> [AVAILABLE RECORDS]

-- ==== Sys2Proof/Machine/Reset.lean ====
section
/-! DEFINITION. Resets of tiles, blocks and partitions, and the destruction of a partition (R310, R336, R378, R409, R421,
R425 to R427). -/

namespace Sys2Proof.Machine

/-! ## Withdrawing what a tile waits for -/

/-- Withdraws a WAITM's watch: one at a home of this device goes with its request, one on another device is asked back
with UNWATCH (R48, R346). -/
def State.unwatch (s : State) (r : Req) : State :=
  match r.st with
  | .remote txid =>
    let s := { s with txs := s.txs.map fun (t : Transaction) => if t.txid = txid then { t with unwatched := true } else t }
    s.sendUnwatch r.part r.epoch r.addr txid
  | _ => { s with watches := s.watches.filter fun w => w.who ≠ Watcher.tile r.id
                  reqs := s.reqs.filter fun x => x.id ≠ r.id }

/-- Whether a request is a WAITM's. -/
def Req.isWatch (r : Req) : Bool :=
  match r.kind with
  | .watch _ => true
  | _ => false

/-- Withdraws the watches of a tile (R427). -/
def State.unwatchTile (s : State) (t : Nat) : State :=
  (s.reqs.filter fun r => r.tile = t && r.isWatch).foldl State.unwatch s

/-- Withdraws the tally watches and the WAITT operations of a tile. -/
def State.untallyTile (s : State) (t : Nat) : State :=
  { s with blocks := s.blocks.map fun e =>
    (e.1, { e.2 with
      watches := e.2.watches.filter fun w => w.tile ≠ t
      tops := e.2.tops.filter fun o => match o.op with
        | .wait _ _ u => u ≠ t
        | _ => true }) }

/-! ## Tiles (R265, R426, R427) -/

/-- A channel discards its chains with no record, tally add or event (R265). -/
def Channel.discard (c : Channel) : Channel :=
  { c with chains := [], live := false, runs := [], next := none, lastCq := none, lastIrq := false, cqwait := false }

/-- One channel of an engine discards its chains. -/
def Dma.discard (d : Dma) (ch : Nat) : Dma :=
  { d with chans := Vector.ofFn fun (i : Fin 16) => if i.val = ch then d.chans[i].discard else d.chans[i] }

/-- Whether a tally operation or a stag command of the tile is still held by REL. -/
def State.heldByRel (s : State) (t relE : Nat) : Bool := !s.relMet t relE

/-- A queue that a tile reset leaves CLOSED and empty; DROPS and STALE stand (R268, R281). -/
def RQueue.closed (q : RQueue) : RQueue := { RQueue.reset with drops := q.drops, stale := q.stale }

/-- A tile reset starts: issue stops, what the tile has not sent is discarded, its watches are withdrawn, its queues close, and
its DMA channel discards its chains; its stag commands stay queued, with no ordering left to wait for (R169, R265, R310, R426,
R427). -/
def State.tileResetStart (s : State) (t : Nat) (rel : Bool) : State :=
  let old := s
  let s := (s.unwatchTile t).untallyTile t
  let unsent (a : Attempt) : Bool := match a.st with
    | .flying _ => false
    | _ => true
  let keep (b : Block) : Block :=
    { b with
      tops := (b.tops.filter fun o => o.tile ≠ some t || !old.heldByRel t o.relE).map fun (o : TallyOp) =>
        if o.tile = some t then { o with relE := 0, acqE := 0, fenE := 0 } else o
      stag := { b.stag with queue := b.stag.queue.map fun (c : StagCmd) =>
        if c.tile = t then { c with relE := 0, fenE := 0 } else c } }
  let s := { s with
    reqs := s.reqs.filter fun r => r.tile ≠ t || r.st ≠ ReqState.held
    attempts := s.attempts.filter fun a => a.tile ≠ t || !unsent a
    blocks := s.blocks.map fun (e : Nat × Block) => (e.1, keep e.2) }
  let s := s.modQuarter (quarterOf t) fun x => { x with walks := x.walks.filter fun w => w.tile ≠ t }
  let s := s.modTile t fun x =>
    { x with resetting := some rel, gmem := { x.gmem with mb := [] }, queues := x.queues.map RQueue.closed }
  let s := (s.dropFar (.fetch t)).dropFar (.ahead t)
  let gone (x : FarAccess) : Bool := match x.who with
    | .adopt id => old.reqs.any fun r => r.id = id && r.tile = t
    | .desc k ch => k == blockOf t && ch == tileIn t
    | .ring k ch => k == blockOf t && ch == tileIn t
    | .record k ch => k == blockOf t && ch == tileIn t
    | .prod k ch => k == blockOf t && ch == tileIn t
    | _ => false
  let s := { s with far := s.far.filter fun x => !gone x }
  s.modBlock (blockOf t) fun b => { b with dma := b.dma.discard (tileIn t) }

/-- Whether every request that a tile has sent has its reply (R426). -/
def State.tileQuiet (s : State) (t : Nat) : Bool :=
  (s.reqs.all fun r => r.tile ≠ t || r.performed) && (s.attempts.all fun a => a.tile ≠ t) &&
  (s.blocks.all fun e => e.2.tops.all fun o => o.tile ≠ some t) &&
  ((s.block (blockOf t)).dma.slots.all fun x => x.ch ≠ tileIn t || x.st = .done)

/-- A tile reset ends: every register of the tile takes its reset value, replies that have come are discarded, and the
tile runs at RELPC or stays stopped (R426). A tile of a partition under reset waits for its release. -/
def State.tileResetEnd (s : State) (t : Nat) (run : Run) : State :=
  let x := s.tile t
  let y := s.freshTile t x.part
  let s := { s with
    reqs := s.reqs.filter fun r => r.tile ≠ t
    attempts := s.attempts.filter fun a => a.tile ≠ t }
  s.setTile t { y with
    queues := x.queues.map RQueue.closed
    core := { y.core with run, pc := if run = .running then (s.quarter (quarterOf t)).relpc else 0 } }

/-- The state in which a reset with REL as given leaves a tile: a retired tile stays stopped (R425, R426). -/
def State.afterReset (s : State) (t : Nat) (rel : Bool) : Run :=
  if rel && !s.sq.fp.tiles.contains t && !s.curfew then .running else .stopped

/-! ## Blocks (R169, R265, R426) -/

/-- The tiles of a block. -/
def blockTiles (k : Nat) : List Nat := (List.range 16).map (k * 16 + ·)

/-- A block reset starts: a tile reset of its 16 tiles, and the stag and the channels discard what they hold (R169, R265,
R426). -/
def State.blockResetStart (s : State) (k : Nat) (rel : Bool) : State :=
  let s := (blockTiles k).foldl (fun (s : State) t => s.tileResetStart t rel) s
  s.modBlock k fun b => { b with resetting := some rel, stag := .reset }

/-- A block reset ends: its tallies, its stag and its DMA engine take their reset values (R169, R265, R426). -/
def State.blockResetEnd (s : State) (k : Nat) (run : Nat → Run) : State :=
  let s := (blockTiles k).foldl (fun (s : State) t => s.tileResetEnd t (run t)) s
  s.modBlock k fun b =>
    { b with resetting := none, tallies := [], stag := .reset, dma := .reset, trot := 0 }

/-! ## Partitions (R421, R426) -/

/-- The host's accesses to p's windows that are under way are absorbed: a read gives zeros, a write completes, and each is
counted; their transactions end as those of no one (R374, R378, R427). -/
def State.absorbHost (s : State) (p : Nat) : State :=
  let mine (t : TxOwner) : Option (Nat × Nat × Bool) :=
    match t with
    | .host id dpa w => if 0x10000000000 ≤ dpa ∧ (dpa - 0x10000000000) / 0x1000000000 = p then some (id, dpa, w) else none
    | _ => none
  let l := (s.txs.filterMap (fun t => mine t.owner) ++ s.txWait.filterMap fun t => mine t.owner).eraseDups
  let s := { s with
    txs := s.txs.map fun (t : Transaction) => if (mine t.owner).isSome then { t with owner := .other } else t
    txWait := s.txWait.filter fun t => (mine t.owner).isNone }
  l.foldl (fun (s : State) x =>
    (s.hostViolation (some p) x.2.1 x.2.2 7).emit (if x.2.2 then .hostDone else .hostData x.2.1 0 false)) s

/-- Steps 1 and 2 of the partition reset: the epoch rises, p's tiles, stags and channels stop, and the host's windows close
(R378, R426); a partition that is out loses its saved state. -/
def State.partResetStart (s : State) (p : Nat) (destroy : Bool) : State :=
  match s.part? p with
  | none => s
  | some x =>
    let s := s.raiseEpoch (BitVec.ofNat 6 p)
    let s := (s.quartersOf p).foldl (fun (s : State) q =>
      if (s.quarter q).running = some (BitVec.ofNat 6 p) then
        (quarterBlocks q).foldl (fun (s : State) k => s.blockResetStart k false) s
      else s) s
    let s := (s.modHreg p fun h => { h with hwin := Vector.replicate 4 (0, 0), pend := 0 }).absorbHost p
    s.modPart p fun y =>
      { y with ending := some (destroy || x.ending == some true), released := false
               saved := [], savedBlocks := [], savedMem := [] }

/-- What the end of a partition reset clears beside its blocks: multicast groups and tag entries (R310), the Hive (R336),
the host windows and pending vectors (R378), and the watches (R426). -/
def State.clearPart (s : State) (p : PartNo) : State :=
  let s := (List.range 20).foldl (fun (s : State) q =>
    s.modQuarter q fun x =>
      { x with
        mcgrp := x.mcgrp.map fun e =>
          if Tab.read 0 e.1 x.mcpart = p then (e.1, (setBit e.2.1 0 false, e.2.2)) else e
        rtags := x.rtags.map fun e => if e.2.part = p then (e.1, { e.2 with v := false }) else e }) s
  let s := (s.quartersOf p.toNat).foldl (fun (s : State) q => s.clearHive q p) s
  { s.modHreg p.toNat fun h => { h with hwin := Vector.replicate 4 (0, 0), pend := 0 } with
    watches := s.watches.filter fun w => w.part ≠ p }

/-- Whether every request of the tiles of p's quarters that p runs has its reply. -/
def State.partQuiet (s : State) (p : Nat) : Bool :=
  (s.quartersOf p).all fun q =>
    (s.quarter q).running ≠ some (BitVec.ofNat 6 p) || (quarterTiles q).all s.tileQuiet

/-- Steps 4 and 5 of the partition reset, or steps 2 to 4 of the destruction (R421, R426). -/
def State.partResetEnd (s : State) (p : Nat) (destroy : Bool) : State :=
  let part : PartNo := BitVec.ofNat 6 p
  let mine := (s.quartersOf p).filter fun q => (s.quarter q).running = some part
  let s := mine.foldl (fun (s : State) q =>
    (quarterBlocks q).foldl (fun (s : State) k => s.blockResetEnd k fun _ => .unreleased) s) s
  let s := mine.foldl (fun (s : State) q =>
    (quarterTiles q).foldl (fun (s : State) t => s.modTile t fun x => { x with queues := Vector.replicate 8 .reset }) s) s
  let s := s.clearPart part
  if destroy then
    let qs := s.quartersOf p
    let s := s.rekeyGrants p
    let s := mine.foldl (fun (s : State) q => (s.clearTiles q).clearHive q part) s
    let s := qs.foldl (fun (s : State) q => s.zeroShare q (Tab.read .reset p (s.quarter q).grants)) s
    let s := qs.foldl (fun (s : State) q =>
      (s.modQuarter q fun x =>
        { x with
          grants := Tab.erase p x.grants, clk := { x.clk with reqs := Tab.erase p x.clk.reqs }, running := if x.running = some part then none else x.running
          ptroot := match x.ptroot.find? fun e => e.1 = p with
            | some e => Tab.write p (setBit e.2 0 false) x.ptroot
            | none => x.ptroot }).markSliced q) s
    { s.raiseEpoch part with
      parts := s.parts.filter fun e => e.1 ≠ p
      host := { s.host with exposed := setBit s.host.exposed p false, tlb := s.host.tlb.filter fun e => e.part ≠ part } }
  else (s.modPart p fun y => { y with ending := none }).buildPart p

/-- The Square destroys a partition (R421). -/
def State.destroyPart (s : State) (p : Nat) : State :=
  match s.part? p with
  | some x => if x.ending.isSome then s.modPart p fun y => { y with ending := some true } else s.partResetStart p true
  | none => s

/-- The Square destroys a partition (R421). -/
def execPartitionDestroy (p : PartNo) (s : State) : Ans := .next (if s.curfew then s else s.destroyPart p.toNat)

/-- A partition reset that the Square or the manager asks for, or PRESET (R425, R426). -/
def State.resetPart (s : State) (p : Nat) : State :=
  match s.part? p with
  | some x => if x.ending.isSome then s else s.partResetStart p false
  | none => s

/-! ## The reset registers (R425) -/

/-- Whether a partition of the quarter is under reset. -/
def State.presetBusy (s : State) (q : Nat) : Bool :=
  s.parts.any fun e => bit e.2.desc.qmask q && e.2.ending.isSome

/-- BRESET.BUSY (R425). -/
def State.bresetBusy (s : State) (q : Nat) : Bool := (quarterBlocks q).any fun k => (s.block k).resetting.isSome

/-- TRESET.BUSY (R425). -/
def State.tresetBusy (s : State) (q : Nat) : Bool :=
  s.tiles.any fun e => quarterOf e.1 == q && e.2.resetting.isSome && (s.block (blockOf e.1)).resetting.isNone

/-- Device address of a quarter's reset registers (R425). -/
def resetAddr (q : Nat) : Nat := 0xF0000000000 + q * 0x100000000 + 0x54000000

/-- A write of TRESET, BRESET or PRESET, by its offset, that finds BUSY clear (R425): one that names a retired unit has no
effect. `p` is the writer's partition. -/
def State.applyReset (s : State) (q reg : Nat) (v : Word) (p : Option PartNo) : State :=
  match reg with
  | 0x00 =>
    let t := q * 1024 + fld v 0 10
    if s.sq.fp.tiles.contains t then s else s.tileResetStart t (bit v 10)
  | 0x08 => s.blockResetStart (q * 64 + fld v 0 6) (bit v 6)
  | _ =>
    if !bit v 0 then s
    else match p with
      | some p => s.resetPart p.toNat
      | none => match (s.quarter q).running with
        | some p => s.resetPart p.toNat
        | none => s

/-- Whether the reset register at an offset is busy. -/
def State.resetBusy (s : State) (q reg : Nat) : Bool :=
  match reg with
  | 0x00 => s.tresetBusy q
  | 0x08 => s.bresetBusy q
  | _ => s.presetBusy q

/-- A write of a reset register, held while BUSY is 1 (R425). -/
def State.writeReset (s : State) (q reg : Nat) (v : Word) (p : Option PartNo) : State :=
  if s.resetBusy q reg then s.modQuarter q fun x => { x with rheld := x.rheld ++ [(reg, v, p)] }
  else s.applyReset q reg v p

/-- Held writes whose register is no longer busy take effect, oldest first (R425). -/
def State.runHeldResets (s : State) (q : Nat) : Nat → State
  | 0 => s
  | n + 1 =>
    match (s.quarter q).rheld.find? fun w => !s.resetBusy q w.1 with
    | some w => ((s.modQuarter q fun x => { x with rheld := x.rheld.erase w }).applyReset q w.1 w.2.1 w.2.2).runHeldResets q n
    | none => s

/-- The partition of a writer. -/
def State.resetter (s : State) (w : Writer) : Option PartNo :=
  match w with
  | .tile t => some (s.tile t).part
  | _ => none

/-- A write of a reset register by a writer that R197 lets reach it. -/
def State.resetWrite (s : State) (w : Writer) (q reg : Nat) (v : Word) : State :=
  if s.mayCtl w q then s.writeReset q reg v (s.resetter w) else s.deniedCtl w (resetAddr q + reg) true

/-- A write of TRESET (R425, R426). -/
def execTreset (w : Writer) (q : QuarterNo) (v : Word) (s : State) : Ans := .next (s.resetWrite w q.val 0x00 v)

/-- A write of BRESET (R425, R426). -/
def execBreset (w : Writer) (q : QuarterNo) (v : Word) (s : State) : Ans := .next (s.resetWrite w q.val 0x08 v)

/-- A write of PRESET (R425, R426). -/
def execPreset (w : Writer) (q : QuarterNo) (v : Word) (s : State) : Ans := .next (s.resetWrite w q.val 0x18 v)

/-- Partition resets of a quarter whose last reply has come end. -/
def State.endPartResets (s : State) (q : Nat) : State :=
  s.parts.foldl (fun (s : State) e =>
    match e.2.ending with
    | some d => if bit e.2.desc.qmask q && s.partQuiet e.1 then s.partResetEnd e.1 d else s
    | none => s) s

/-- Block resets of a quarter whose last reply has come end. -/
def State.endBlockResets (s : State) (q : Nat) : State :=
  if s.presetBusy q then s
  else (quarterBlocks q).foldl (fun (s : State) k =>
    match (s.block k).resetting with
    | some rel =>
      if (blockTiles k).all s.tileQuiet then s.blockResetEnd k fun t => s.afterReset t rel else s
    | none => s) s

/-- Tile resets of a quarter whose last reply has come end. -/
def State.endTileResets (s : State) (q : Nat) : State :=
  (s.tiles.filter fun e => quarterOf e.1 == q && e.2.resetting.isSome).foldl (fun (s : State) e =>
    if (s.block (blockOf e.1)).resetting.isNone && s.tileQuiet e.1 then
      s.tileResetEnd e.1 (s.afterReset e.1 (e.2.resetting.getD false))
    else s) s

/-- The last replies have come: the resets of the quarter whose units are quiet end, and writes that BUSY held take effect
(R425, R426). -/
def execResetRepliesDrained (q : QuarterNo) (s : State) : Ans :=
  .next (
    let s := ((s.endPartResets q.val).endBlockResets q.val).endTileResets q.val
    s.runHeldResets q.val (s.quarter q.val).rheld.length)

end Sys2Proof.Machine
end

> [TASK] Beginning with the line holding "match t with" and ending with the line holding "txs := s.txs.map fun (t : Transaction) => if (mine", write out the stretch of material above exactly; add no further lines.

> [FINAL ANSWER]
    match t with
    | .host id dpa w => if 0x10000000000 ≤ dpa ∧ (dpa - 0x10000000000) / 0x1000000000 = p then some (id, dpa, w) else none
    | _ => none
  let l := (s.txs.filterMap (fun t => mine t.owner) ++ s.txWait.filterMap fun t => mine t.owner).eraseDups
  let s := { s with
    txs := s.txs.map fun (t : Transaction) => if (mine t.owner).isSome then { t with owner := .other } else t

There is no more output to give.